>>>
/-- 09 R209, R211, R212; 04 R100; 12 R283, R286: the scalar stores. The value's low bytes go to the address found: at once where they stand
in an SRAM, every other byte of memory being left alone; ownership of any other line is asked for first, and a dropped store touches
nothing.
09 R215 to R217; 12 R286: the atomics. One access reads the old value, which is the outstanding result, and writes the value that
the operation gives of it: `v` is the operand, `h` is h0, `m` the magnitude of amax32. ACAS writes nothing where the old value is not h0. -/
def Obligations.StoresBegin : Prop :=
   (∀ (x idx : Operand) (bf : Fin 64) (sz : Fin 4) (f : OffForm) (i : Instr),
      (i, f) ∈ [(Instr.st x bf sz idx, OffForm.byte), (.ste x bf sz idx, .one), (.stx x bf sz idx, .two)] →
      ∀ s vals t, Issues s i vals t →
        let c := t.iss.core
        let slot := t.iss.slot
        let n := 2 ^ sz.val
        let place := fun (u : State) (found : Found) => Locates t u bf n .store f (val1 vals) found
        (∀ w, t.record? c slot bf = (none, w) → Faults i s fcBufRec bf false) ∧
        (∀ u rank code d g, place u (.fault rank code d g) → Faults i s code d g) ∧
        (∀ u rank w, place u (.hold rank w) → Waits i s u w) ∧
        (∀ u, place u .drop → u.me.pipe = [] → ∃ (v : State), Ends i s v ∧ OnlyCtx c slot u v ∧
          v.me = { u.me with pt := u.me.pt + 1 }.complete t.nextPlace) ∧
        (∀ u addr pol, place u (.at_ addr pol none) → u.me.pipe = [] → isSramLine (addr / 128) → addr / 128 ∉ u.pins →
          addr % 128 + n ≤ 128 → u.mem.wf →
          ∃ (v : State), Ends i s v ∧ OnlySram u v ∧ Stores u v addr n (val0 vals).toNat ∧
            v.me = { u.me with pt := max u.me.pt ((Tab.getD u.sramT (addr / 128) (0, 0)).2 + 1) + 1 }.complete t.nextPlace) ∧
        (∀ u addr pol, place u (.at_ addr pol none) → u.me.pipe = [] → addr % 128 + n ≤ 128 → Missing u addr →
          ∃ (v : State) (a : Access), Ends i s v ∧ OnlyCtx c slot { u with net := v.net } v ∧
            v.net = u.net ++ [.ownershipRequest c slot (addr / 128)] ∧
            a.line = addr / 128 ∧ a.kind = .store ∧ a.owner = none ∧ a.mask = (2 ^ (8 * n) - 1) * 2 ^ (addr % 128 * 8) ∧
            a.data = (val0 vals).toNat % 2 ^ (8 * n) * 2 ^ (addr % 128 * 8) ∧
            v.me = { u.me with pipe := [a] }.complete t.nextPlace) ∧
        (∀ u addr pol q, place u (.at_ addr pol (some q)) → u.me.pipe = [] → ownerOffset u q addr % 128 + n ≤ 128 → u.coreId u.me.asid q < 2 ^ 30 →
          let off := ownerOffset u q addr
          ∃ (v : State) (a : Access), Waits i s v .performed ∧ OnlyCtx c slot { u with net := v.net } v ∧
            v.net = u.net ++ [.remotePrivateRequest c slot] ∧ a.line = off / 128 ∧ a.kind = .store ∧ a.owner = some (u.coreId u.me.asid q) ∧
            a.mask = (2 ^ (8 * n) - 1) * 2 ^ (off % 128 * 8) ∧ a.data = (val0 vals).toNat % 2 ^ (8 * n) * 2 ^ (off % 128 * 8) ∧
            v.me = { u.me with pipe := [a], phase := 3 })) ∧
   (∀ (x idx : Operand) (bf : Fin 16) (i : Instr) (op : AtomOp) (n : Nat) (new : Nat → Nat → Nat → Nat),
      (let si := fun (a : Nat) => (BitVec.ofNat 64 a).toInt
       (i = .aswap x bf idx ∧ op = .swap ∧ n = 8 ∧ new = fun v _ _ => v) ∨
       (i = .aadd x bf idx ∧ op = .add ∧ n = 8 ∧ new = fun v old _ => (old + v) % 2 ^ 64) ∨
       (i = .aand x bf idx ∧ op = .and ∧ n = 8 ∧ new = fun v old _ => old &&& v) ∨
       (i = .aor x bf idx ∧ op = .or ∧ n = 8 ∧ new = fun v old _ => old ||| v) ∨
       (i = .axor x bf idx ∧ op = .xor ∧ n = 8 ∧ new = fun v old _ => old ^^^ v) ∨
       (i = .aminS64 x bf idx ∧ op = .minS ∧ n = 8 ∧ new = fun v old _ => if si v < si old then v else old) ∨
       (i = .amaxS64 x bf idx ∧ op = .maxS ∧ n = 8 ∧ new = fun v old _ => if si old < si v then v else old) ∨
       (i = .aminN64 x bf idx ∧ op = .minN ∧ n = 8 ∧ new = fun v old _ => min old v) ∨
       (i = .amaxN64 x bf idx ∧ op = .maxN ∧ n = 8 ∧ new = fun v old _ => max old v) ∨
       (i = .acas x bf idx ∧ op = .cas ∧ n = 8 ∧ new = fun v old h => if old = h then v else old) ∨
       (i = .aamaxF32 x bf idx ∧ op = .amax32 ∧ n = 4 ∧ new = fun v old _ => Sys2Proof.amax32 old (v % 2 ^ 32)) ∨
       (i = .amaxswapF32 x bf idx ∧ op = .amaxswap32 ∧ n = 4 ∧ new = fun v _ _ => v % 2 ^ 32)) →
      ∀ s vals t, Issues s i vals t →
        let c := t.iss.core
        let slot := t.iss.slot
        let y := (t.view c).ctx slot
        let h0 := if op = .cas then Tab.getD y.h 0 0 else 0
        let place := fun (u : State) (found : Found) =>
          (op = .cas → y.pendFor (.h 0) = none) ∧ Locates t u bf n .atomic .byte (val1 vals) found
        (∀ w, t.record? c slot bf = (none, w) → Faults i s fcBufRec bf false) ∧
        (∀ u rank code d g, place u (.fault rank code d g) → Faults i s code d g) ∧
        (∀ u rank w, place u (.hold rank w) → Waits i s u w) ∧
        (∀ u addr pol o, place u (.at_ addr pol o) → 8 ≤ u.me.unreturned → Waits i s u .limit) ∧
        (∀ u addr pol, place u (.at_ addr pol none) → u.me.unreturned < 8 → u.me.pipe = [] → SramReady u addr n → addr % 128 + n ≤ 128 → u.mem.wf →
          ∃ (v : State) (p : Pending), Ends i s v ∧ OnlySram u v ∧ .atomicReturn c slot p.seq ∈ v.net ∧
            Stores u v addr n (new (val0 vals).toNat (u.mem.read addr n) h0.toNat) ∧
            Begun u p .atomic (destOf x) n false ∧ p.left = 0 ∧ p.acc = u.mem.read addr n ∧
            (let ts := max u.me.pt ((Tab.getD u.sramT (addr / 128) (0, 0)).2 + 1)
             v.me = { u.me with out := u.me.out ++ [p], pt := ts + 1 }.complete t.nextPlace)) ∧
        (∀ u addr pol, place u (.at_ addr pol none) → u.me.unreturned < 8 → u.me.pipe = [] → addr % 128 + n ≤ 128 → Missing u addr →
          ∃ (v : State) (p : Pending) (a : Access), Ends i s v ∧ OnlyCtx c slot { u with net := v.net } v ∧
            v.net = u.net ++ [.ownershipRequest c slot (addr / 128)] ∧ Begun u p .atomic (destOf x) n false ∧ p.left = 1 ∧ p.acc = 0 ∧
            a.seq = p.seq ∧ a.line = addr / 128 ∧ a.kind = .atomic op n (val0 vals) h0 ∧ a.owner = none ∧
            a.mask = (2 ^ (8 * n) - 1) * 2 ^ (addr % 128 * 8) ∧
            v.me = { u.me with out := u.me.out ++ [p], pipe := [a] }.complete t.nextPlace) ∧
        (∀ u addr pol q, place u (.at_ addr pol (some q)) → u.me.unreturned < 8 → u.me.pipe = [] → ownerOffset u q addr % 128 + n ≤ 128 →
          u.coreId u.me.asid q < 2 ^ 30 → ∃ (v : State) (p : Pending) (a : Access), Waits i s v .performed ∧
            OnlyCtx c slot { u with net := v.net } v ∧ v.net = u.net ++ [.remotePrivateRequest c slot] ∧
            Begun u p .atomic (destOf x) n false ∧ p.left = 1 ∧ p.acc = 0 ∧ a.seq = p.seq ∧ a.line = ownerOffset u q addr / 128 ∧
            a.kind = .atomic op n (val0 vals) h0 ∧ a.owner = some (u.coreId u.me.asid q) ∧
            a.mask = (2 ^ (8 * n) - 1) * 2 ^ (ownerOffset u q addr % 128 * 8) ∧
            v.me = { u.me with out := u.me.out ++ [p], pipe := [a], phase := 3 }))

/-- 08 R178; 02 R47: FORK and FORKR, with the target that a transfer of their form has, into a block that is the thread's own or whose
entries its core knows. They wait until the thread has settled; a child for a block held on the core goes to the newest end of its
deque (here with no context free to take it), one for a block held elsewhere is sent to the holder and the thread waits for its
acceptance; once that has come (phase 2) the thread goes on. -/
def Obligations.ForksSpawn : Prop :=
  ∀ (i : Instr) (target : State → List Word → Nat → Prop),
    (∃ a, i = .forkr a ∧ target = fun _ v d => d = (val0 v).toNat) ∨
    (∃ (e : Fin 16) (delta : BitVec 20), i = .fork e delta ∧ target = fun s _ d => ∃ (b o : Nat) (descs : List Nat),
      (b : Int) = s.me.pc.blk + delta.toInt ∧ 1 ≤ b ∧ b ≤ 0xFFFFFF ∧
      (if b = s.me.pc.blk then (∃ p, (s.core s.iss.core).placedBlock s.me.asid b = some p ∧ p.descs = descs)
       else (s.core s.iss.core).lists s.me.asid b descs) ∧
      (∃ desc, descs[e.val]? = some desc ∧ desc % 512 = o) ∧ d = b * 512 + o) →
    ∀ s vals t d, Issues s i vals t → target t vals d →
      let c := t.iss.core
      let slot := t.iss.slot
      let k := t.core c
      let x := t.me
      let blk := d / 512
      let w := if blk = x.pc.blk then t else t.mapUse c x.asid blk
      let known := if blk = x.pc.blk then d % 512 < k.blockCount x.asid blk else k.declares x.asid blk (d % 512)
      (2 ^ 33 ≤ d ∨ blk = 0 → Faults i s fcEntry d false) ∧
      (d < 2 ^ 33 → blk ≠ 0 → blk = x.pc.blk → k.blockCount x.asid blk ≤ d % 512 → Faults i s fcEntry d false) ∧
      (d < 2 ^ 33 → blk ≠ 0 → blk ≠ x.pc.blk → k.mapEntry x.asid blk = none → Waits i s t (.blockMap blk)) ∧
      (d < 2 ^ 33 → blk ≠ 0 → slot ≠ 63 → known →
        (x.phase = 2 → ∃ u : State, Ends i s u ∧ Moved w u t.nextPlace) ∧
        (x.phase ≠ 2 → ¬ Settled t → Waits i s w .settle) ∧
        (x.phase ≠ 2 → Settled t → t.packParity c slot (k.descOf x.asid d) = none → (k.placedBlock x.asid blk).isSome →
          k.work.deque.length < 64 → k.freeSlot none = none → ∃ (u : State) (m : Travel) (q : QSlot), Ends i s u ∧ OnlyCore c t u ∧ (u.core c).file = k.file ∧
            (u.core c).work = { (w.core c).work with deque := k.work.deque ++ [q] } ∧ q.body = .travel m ∧ q.returned = false ∧
            m.kind = 3 ∧ m.dest = d ∧ m.link = 0 ∧ m.parent = none ∧ Carries t c slot (k.descOf x.asid d) m ∧
            u.me = x.complete t.nextPlace) ∧
        (∀ e h, x.phase ≠ 2 → Settled t → t.packParity c slot (k.descOf x.asid d) = none → (k.placedBlock x.asid blk).isSome = false →
          k.mapEntry x.asid blk = some e → e.nholders ≠ 0 → e.choose (t.tid c slot) = some h → chipOf h = t.chip x.asid →
          ∃ (u : State) (m : Travel), Waits i s u .accept ∧ u = { w with cores := u.cores, net := u.net, yew := u.yew } ∧
            u.net = t.net ++ [.forkChildArrival h m] ∧ m.kind = 3 ∧ m.dest = d ∧ m.link = 0 ∧ m.parent = some (c, slot) ∧
            Carries t c slot (k.descOf x.asid d) m ∧ u.me = { x with phase := 1 }))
<<<
The response must consist of the lines above, from the first one through the line containing "def Obligations.StoresBegin : Prop", reproduced exactly.

### [Solution to this problem]
/-- 09 R209, R211, R212; 04 R100; 12 R283, R286: the scalar stores. The value's low bytes go to the address found: at once where they stand
in an SRAM, every other byte of memory being left alone; ownership of any other line is asked for first, and a dropped store touches
nothing.
09 R215 to R217; 12 R286: the atomics. One access reads the old value, which is the outstanding result, and writes the value that
the operation gives of it: `v` is the operand, `h` is h0, `m` the magnitude of amax32. ACAS writes nothing where the old value is not h0. -/
def Obligations.StoresBegin : Prop :=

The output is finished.